EXERCISE DETAILS = When the line with "let s := s.updAlerts" appears below, start repeating lines exactly, and keep going through the line with "def State.finishShow (s"; add nothing outside that span.

---

-- ==== Sys2Proof/Machine/Alerts.lean ====
section
/-! DEFINITION. Alerts.lean: the alert resolver's handling of one event: resolution (R137), what it shows (R138) and
its report of the hold condition (R139). A change of the sets is made first; `settleAlerts` then completes the event. -/

namespace Sys2Proof.Machine

/-- R138: the resolver composes a DISPLAY of its displayed level and index, which become the last shown. -/
def State.showAlerts (s : State) (n : StationNo) (tone : Tone) : State :=
  (s.display n tone (s.st n).alerts.showing.2).updAlerts n fun r => { r with shown := r.showing }

/-- R137: resolution, at most `k` levels: the level taken enters service and is shown; an auto-ack level leaves at
once and resolution looks again. -/
def State.resolve (n : StationNo) : Nat → State → State
  | 0, s => s
  | k + 1, s =>
    match (s.st n).alerts.candidate with
    | none => s
    | some l =>
      let s := (s.updAlerts n fun r => r.serve l).showAlerts n .none
      if (s.st n).alerts.autoAck.mem l then State.resolve n k (s.updAlerts n fun r => r.leave l) else s

/-- R24, R42: the hold condition begins: the timer is gated, and CHECKING or OPEN is interrupted. -/
def Ctx.beginHold (c : Ctx) : Ctx :=
  let c := { c with timer := match c.timer with
    | .running k => .gated k
    | t => t }
  match c.tx with
  | .checking => { c with tx := .held, interrupted := some .checking }
  | .opened => { c with tx := .held, interrupted := some .opened }
  | _ => c

/-- R24, R42: the hold condition ends: the timer runs on, and HELD returns to the interrupted state. -/
def Ctx.endHold (c : Ctx) : Ctx :=
  let c := { c with timer := match c.timer with
    | .gated k => .running k
    | t => t }
  match c.tx, c.interrupted with
  | .held, some .opened => { c with tx := .opened, interrupted := none }
  | .held, _ => { c with tx := .checking, interrupted := none }
  | _, _ => c

/-- R139: the hold condition is evaluated, and a change is reported to the station (R24). -/
def State.reportHold (s : State) (n : StationNo) : State :=
  let t := s.st n
  let now := t.alerts.holds
  if now = t.alerts.hold then s
  else
    let s := s.updAlerts n fun r => { r with hold := now }
    let s := s.updCtx n fun c => if now then c.beginHold else c.endHold
    if (s.st n).ctx.tx = t.ctx.tx then s else s.tone n .none

/-- R138: the further DISPLAY at the end of an event, when the displayed level or index changed or the event calls for
a tone. -/
def State.finishShow (s : State) (n : StationNo) (tone : Tone) : State :=
  if tone = .none ∧ (s.st n).alerts.shown = (s.st n).alerts.showing then s else s.showAlerts n tone

/-- An event of the resolver that cannot end a hold over parked outcomes: resolution, the hold report, the display. -/
def State.settleAlerts (s : State) (n : StationNo) : State :=
  ((State.resolve n 8 s).reportHold n).finishShow n .none

/-- R134: a request. -/
def State.requestLevel (s : State) (n : StationNo) (l : Level) (index : Nat) (origin : Option Origin) : State :=
  (s.updAlerts n fun r => r.request l index origin).settleAlerts n

/-- R134: a withdrawal by the station; nothing when the level stands in neither set. -/
def State.withdrawLevel (s : State) (n : StationNo) (l : Level) : State :=
  let r := (s.st n).alerts
  if r.pending.mem l || r.inService.mem l then (s.updAlerts n fun r => r.withdraw l).settleAlerts n else s

/-- R145: a staged configuration is applied at a station that is IDLE. -/
def State.applyStaged (s : State) (n : StationNo) : State :=
  match (s.st n).alerts.staged, (s.st n).ctx.tx with
  | some c, .idle => (s.updAlerts n fun r => r.configure c).settleAlerts n
  | _, _ => s

end Sys2Proof.Machine
end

---

EXERCISE RESPONSE =
    let s := s.updAlerts n fun r => { r with hold := now }
    let s := s.updCtx n fun c => if now then c.beginHold else c.endHold
    if (s.st n).ctx.tx = t.ctx.tx then s else s.tone n .none

/-- R138: the further DISPLAY at the end of an event, when the displayed level or index changed or the event calls for
a tone. -/
def State.finishShow (s : State) (n : StationNo) (tone : Tone) : State :=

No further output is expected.